This is the mail archive of the gcc@gcc.gnu.org mailing list for the GCC project.

Index Nav:	[Date Index] [Subject Index] [Author Index] [Thread Index]
Message Nav:	[Date Prev] [Date Next]	[Thread Prev] [Thread Next]
Other format:	[Raw text]

Re: [RFC][PATCH 0/5] arch: atomic rework

From: "Paul E. McKenney" <paulmck at linux dot vnet dot ibm dot com>
To: Peter Sewell <Peter dot Sewell at cl dot cam dot ac dot uk>
Cc: "mark dot batty at cl dot cam dot ac dot uk" <Mark dot Batty at cl dot cam dot ac dot uk>, peterz at infradead dot org, Torvald Riegel <triegel at redhat dot com>, torvalds at linux-foundation dot org, Will Deacon <will dot deacon at arm dot com>, Ramana dot Radhakrishnan at arm dot com, dhowells at redhat dot com, linux-arch at vger dot kernel dot org, linux-kernel at vger dot kernel dot org, akpm at linux-foundation dot org, mingo at kernel dot org, gcc at gcc dot gnu dot org
Date: Tue, 18 Feb 2014 06:56:45 -0800
Subject: Re: [RFC][PATCH 0/5] arch: atomic rework
Authentication-results: sourceware.org; auth=none
References: <CAHWkzRQSaKOM23yg1LbCO=uWremNzwnXUCUJF2H-+z_Xhmp79g at mail dot gmail dot com>
Reply-to: paulmck at linux dot vnet dot ibm dot com

On Tue, Feb 18, 2014 at 12:12:06PM +0000, Peter Sewell wrote:
> Several of you have said that the standard and compiler should not
> permit speculative writes of atomics, or (effectively) that the
> compiler should preserve dependencies.  In simple examples it's easy
> to see what that means, but in general it's not so clear what the
> language should guarantee, because dependencies may go via non-atomic
> code in other compilation units, and we have to consider the extent to
> which it's desirable to limit optimisation there.
> 
> For example, suppose we have, in one compilation unit:
> 
>     void f(int ra, int*rb) {
>       if (ra==42)
>         *rb=42;
>       else
>         *rb=42;
>     }

Hello, Peter!

Nice example!

The relevant portion of Documentation/memory-barriers.txt in my -rcu tree
says the following about the control dependency in the above construct:

------------------------------------------------------------------------

	q = ACCESS_ONCE(a);
	if (q) {
		barrier();
		ACCESS_ONCE(b) = p;
		do_something();
	} else {
		barrier();
		ACCESS_ONCE(b) = p;
		do_something_else();
	}

The initial ACCESS_ONCE() is required to prevent the compiler from
proving the value of 'a', and the pair of barrier() invocations are
required to prevent the compiler from pulling the two identical stores
to 'b' out from the legs of the "if" statement.
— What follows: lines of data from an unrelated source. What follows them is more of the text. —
/-- The outcome of steps 5 to 8 of R464 for a valid head whose image is not yet installed: the outcome and the block after it. -/
def Block.installRun (fu : Fuses) (b : Block) (m : NorMap) (active : Nat) (base : Option (List Byte × Nat)) (norOk : Bool) :
    Nat × Block :=
  let man := b.manBytes
  let pay := b.norBytes (b.stageAt 0x10000) b.payloadLen
  let other := 1 - active
  let delta := leAt man 6 1 = 2
  let baseOk := match base with | some (i, e) => sha256 (i.take e) == (man.drop 0x20).take 32 | none => false
  let b := match (if delta then base else none) with | some (_, e) => b.hashJob e | none => b
  if delta ∧ !baseOk then (4, b)
  else
    let result := if delta then deltaApply ((base.map (fun x => x.1)).getD []) pay (leAt man 0x14 4) else some pay
    match result with
    | none => (5, b)
    | some img =>
      if !norOk then (8, b.slotSpoil m other)
      else if m.slotSize < img.length then (6, b)
      else
        let b := b.slotWrite fu m other img
        let b := b.slotJobs fu m other
        match b.slotCheck fu m other true with
        | (0, some (f, _)) =>
          if f.digest == (man.drop 0x40).take 32 then (1, (b.tallyPut 1 (other + 2)).set F.OST_START_STATUS.INSTALLED 1) else (6, b)
        | _ => (6, b)

/-- The outcome of R464 for the staging head that step 4 finds; 0 when there is none. -/
def Block.installOutcome (fu : Fuses) (b : Block) (m : NorMap) (norOk : Bool) : Nat × Block :=
  let head := b.norBytes (b.stageAt 0) 64
  let active := b.tally 1 % 2
  let kind := leAt head 4 1
  if !b.stageUp || head.all (· == 0xFF) then (0, b)
  else if !(leAt head 0 4 == 0x47534B50 && (kind == 1 || kind == 2) && crc32 (head.take 0x3C) == leAt head 0x3C 4 && b.manGood fu &&
      (List.range (ceilDiv b.payloadLen 65536)).all (fun k => b.sheafGood k)) then (9, b)
  else if bitOf (b.tally 1) 1 then (3, b)
  else
    let base := b.slotImage fu m active
    let same := match base with | some (i, e) => sha256 (i.take e) == (b.manBytes.drop 0x40).take 32 | none => false
    if same then (2, b)
    else if b.xtsLimit ≤ b.lock.slotUses then (7, b)
    else if !b.tallyOk 1 then (0, b)
    else b.installRun fu m active base norOk

/-- The tally queue has room for the writes of OST_BOOT and OST_BOOT_COUNT (R445). -/
def Block.bootRoom (b : Block) : Bool := decide ((b.flash.queue.filter (fun t => t.id != 1 && t.id != 2)).length ≤ 14)
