-- ==== Sys2Proof/Certificates/Slice0/Obligations.lean ====
section
/-! DEFINITION. The statements about the model that the provers prove, from the rules of the spec. -/

open Sys2Proof Sys2Proof.Machine

/-- O1. A step runs the command at the front of the queue on the rest of the queue; with an empty queue the block idles. From
spec/98_reader.md, spec/00_scope.md. That the block idles on an empty queue is the choice of the model (log entry 1). -/
def Obligations.StepRunsFrontOfQueue : Prop :=
  (∀ (s : State) (c : Instr) (rest : List Instr), s.pending = c :: rest → step s = exec c { s with pending := rest }) ∧
  (∀ s : State, s.pending = [] → step s = .next s)

/-- O2. TOP_ENG_GATE, STOP, HOLD, boundaries, drains, starts and the release of Watchman do what the engine rules say. From
R12, R13, R14, R15, R17, R18, R29, R30, R55. -/
def Obligations.EngineControlEffects : Prop :=
  (∀ (s : State) (road : Road) (v : Word), s.blk.roadStops road R.TOP_ENG_GATE = none → gateOffence v.toNat = none →
    ∃ b : Block, exec (.topEngGateWrite road v) s = s.next (b.settleAll s.fuse) ∧ b.get F.TOP_ENG_GATE.GATE = bitsOf v.toNat 10 3) ∧
  (∀ (s : State) (road : Road) (v : Word) (d x : Nat), s.blk.roadStops road R.TOP_ENG_GATE = none →
    gateOffence v.toNat = some (d, x) →
    exec (.topEngGateWrite road v) s = s.next (s.blk.note 16 0 [BitVec.ofNat 8 d, BitVec.ofNat 8 x])) ∧
  (∀ (s : State) (e : Fin 12) (v : Bool), e.val ≠ 3 →
    exec (.engCtrlStop e v) s = s.next ((s.blk.setB (F.ENG_CTRL.STOP e.val) v).settleAll s.fuse)) ∧
  (∀ (s : State) (e : Fin 12) (v : Bool), e.val ≠ 11 → s.blk.busyH e.val = true → v = true ∨ s.blk.idle e.val = false →
    exec (.engCtrlHold e v) s = s.next (s.blk.setB (F.ENG_CTRL.HOLD e.val) v)) ∧
  (∀ (s : State) (e : Fin 12), e.val ≠ 11 → s.blk.runs e.val = true → s.blk.idle e.val = true → s.blk.pends e.val = true →
    exec (.engCtrlHold e false) s = s.next ((s.blk.setB (F.ENG_CTRL.HOLD e.val) false).boundary e.val)) ∧
  (∀ (s : State) (e : Fin 12), ¬ (5 ≤ e.val ∧ e.val ≤ 7) → s.blk.busyH e.val = true → s.blk.hold e.val = true →
    exec (.engineBoundary e) s = s.next (s.blk.wrap (F.ENG_STATUS.BOUNDARY_COUNT e.val) 1)) ∧
  (∀ (s : State) (e : Fin 12), ¬ (5 ≤ e.val ∧ e.val ≤ 7) → s.blk.busyH e.val = true → s.blk.hold e.val = false →
    exec (.engineBoundary e) s = s.next (((s.blk.wrap (F.ENG_STATUS.BOUNDARY_COUNT e.val) 1).takeShadows e.val).switchBanks
      e.val (fun _ => true))) ∧
  (∀ (s : State) (e : Fin 12), 5 ≤ e.val ∧ e.val ≤ 7 → s.blk.busyH e.val = true →
    exec (.engineBoundary e) s = s.next ((s.blk.txEnd (lmRadio e.val)).boundary e.val)) ∧
  (∀ (s : State) (e : Fin 12), s.blk.est e.val ≠ stDrain →
    exec (.drainComplete e) s = s.next s.blk ∧ exec (.drainTimeout e) s = s.next s.blk) ∧
  (∀ (s : State) (e : Fin 12), ¬ (5 ≤ e.val ∧ e.val ≤ 7) → (e.val = 10 → s.blk.post.events = []) →
    exec (.drainComplete e) s = s.next (s.blk.drainDone s.fuse e.val)) ∧
  (∀ s : State, s.blk.post.events ≠ [] → exec (.drainComplete 10) s = s.next s.blk) ∧
  (∀ (s : State) (e : Fin 12), s.blk.est e.val = stDrain → s.blk.drainTo e.val = stRun →
    exec (.drainTimeout e) s =
      s.next (((s.blk.engReset e.val).setB (F.ENG_STATUS.DRAIN_TIMEOUT e.val) true).resetNote (2 ^ e.val) 2)) ∧
  (∀ (s : State) (e : Fin 12) (w : Nat) (b : Block), s.blk.est e.val = stDrain → s.blk.drainTo e.val = w →
    w = stStop ∨ w = stOff → b = (s.blk.engReset e.val).setB (F.ENG_STATUS.DRAIN_TIMEOUT e.val) true →
    exec (.drainTimeout e) s =
      s.next (({ b with eng := { b.eng with r15 := put' b.eng.r15 e.val w } } : Block).resetNote (2 ^ e.val) 2)) ∧
  (∀ (s : State) (b : Block), s.blk.est 11 = stReset → b = { s.blk with eng := { s.blk.eng with
      r15 := s.blk.eng.r15.filter (fun x => x.1 != 11), sect := s.blk.eng.sect.filter (· != sectionOf 11) } } →
    exec (.resetRelease 11) s = s.next (b.setEst 11 stRun)) ∧
  (∀ (s : State) (e : Fin 12), s.blk.est e.val ≠ stReset ∨ s.blk.wideHolds e.val = true →
    exec (.resetRelease e) s = s.next s.blk) ∧
  (∀ (s : State) (e : Fin 12), e.val ≠ 10 → s.blk.est e.val = stStart → s.blk.est 0 = stRun → s.blk.startHeld e.val = false →
    s.blk.ost.runs.find? (fun r => r.engine == e.val) = none →
    ∀ ok, exec (.runReapplyComplete e ok) s = s.next (s.blk.startDone s.fuse e.val))

/-- O3. TOP_ENG_RESET, TOP_SECT_RESET, TOP_DEV_RESET and the reset events reset what their kind covers. From R7, R13, R16,
R19, R321, R359, R521. -/
def Obligations.ResetEffects : Prop :=
  (∀ (s : State) (road : Road) (e : Fin 12), s.blk.roadStops road R.TOP_ENG_RESET = none → s.blk.est e.val ≠ stReset →
    exec (.topEngReset road (BitVec.ofNat 32 (2 ^ e.val))) s = s.next ((s.blk.engReset e.val).resetNote (2 ^ e.val) 0)) ∧
  (∀ (s : State) (road : Road) (n : Fin 6), n.val ≠ 3 → s.blk.roadStops road R.TOP_SECT_RESET = none →
    s.blk.sectBusy n.val = false →
    exec (.topSectReset road (BitVec.ofNat 32 (2 ^ n.val))) s =
      s.next ((s.blk.sectReset n.val).resetNote (2 ^ (16 + n.val)) 1)) ∧
  (∀ (s : State) (road : Road), s.blk.roadStops road R.TOP_DEV_RESET = none →
    s.blk.absorbs kindDevice = false → exec (.topDevReset road 0x4B470001) s = s.next (s.blk.resetWide s.fuse kindDevice 0 none)) ∧
  (∀ (s : State) (road : Road) (v : Word), s.blk.roadStops road R.TOP_DEV_RESET = none → v.toNat / 2 ^ 16 ≠ 0x4B47 →
    exec (.topDevReset road v) s = s.next (s.blk.noteWrite road R.TOP_DEV_RESET v.toNat)) ∧
  (∀ (s : State) (e : Fin 12), blockStep (.engineReset e) s (fun b => b.est e.val = stReset)) ∧
  (∀ (s : State) (n : Fin 6), n.val ≠ 3 → s.blk.sectBusy n.val = false →
    exec (.sectionReset n) s = s.next (s.blk.sectReset n.val)) ∧
  (∀ (s : State) (v : BitVec 2), blockStep (.powerOnReset v) s (fun b =>
    b.get F.TOP_RESET_CAUSE.KIND = 0 ∧ b.get F.PIN_STRAP.HITCH_ADDR = v.toNat ∧ b.watch.plan = 7 ∧ b.lock.vault = [] ∧
      b.clerk.copy = [] ∧ b.counts = [] ∧ b.dram = [] ∧ b.ost.nor = s.blk.ost.nor)) ∧
  (∀ (s : State) (v : BitVec 2), s.blk.absorbs kindBor = false → blockStep (.brownOut v) s (fun b =>
    b.get F.TOP_RESET_CAUSE.KIND = 1 ∧ b.get F.PIN_STRAP.HITCH_ADDR = v.toNat ∧ b.watch.plan = 7 ∧ b.lock.vault = [] ∧
      b.clerk.copy = [] ∧ b.counts = [] ∧ b.dram = [] ∧ b.ost.nor = s.blk.ost.nor)) ∧
  (∀ (s : State) (v : BitVec 2), s.blk.absorbs kindPin = false → blockStep (.pinReset v) s (fun b =>
    b.get F.TOP_RESET_CAUSE.KIND = 2 ∧ b.get F.PIN_STRAP.HITCH_ADDR = v.toNat ∧ b.watch.plan = 7 ∧ b.lock.vault = [] ∧
      b.clerk.copy = s.blk.clerk.copy ∧ b.time = s.blk.time ∧ b.dram = [] ∧ b.ost.nor = s.blk.ost.nor)) ∧
  (∀ (s : State) (v : BitVec 2), s.blk.absorbs kindBor = true → exec (.brownOut v) s = s.next s.blk) ∧
  (∀ (s : State) (v : BitVec 2), s.blk.absorbs kindPin = true → exec (.pinReset v) s = s.next s.blk)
------------------------------------------------------------------------

So yes, current compilers need significant help if it is necessary to
maintain dependencies in that sort of code.

Similar examples came up in the data-dependency discussions in the
standards committee, which led to the [[carries_dependency]] attribute for
C11 and C++11.  Of course, current compilers don't have this attribute,
and the current Linux kernel code doesn't have any other marking for
data dependencies passing across function boundaries.  (Maybe some time
as an assist for detecting pointer leaks out of RCU read-side critical
sections, but efforts along those lines are a bit stalled at the moment.)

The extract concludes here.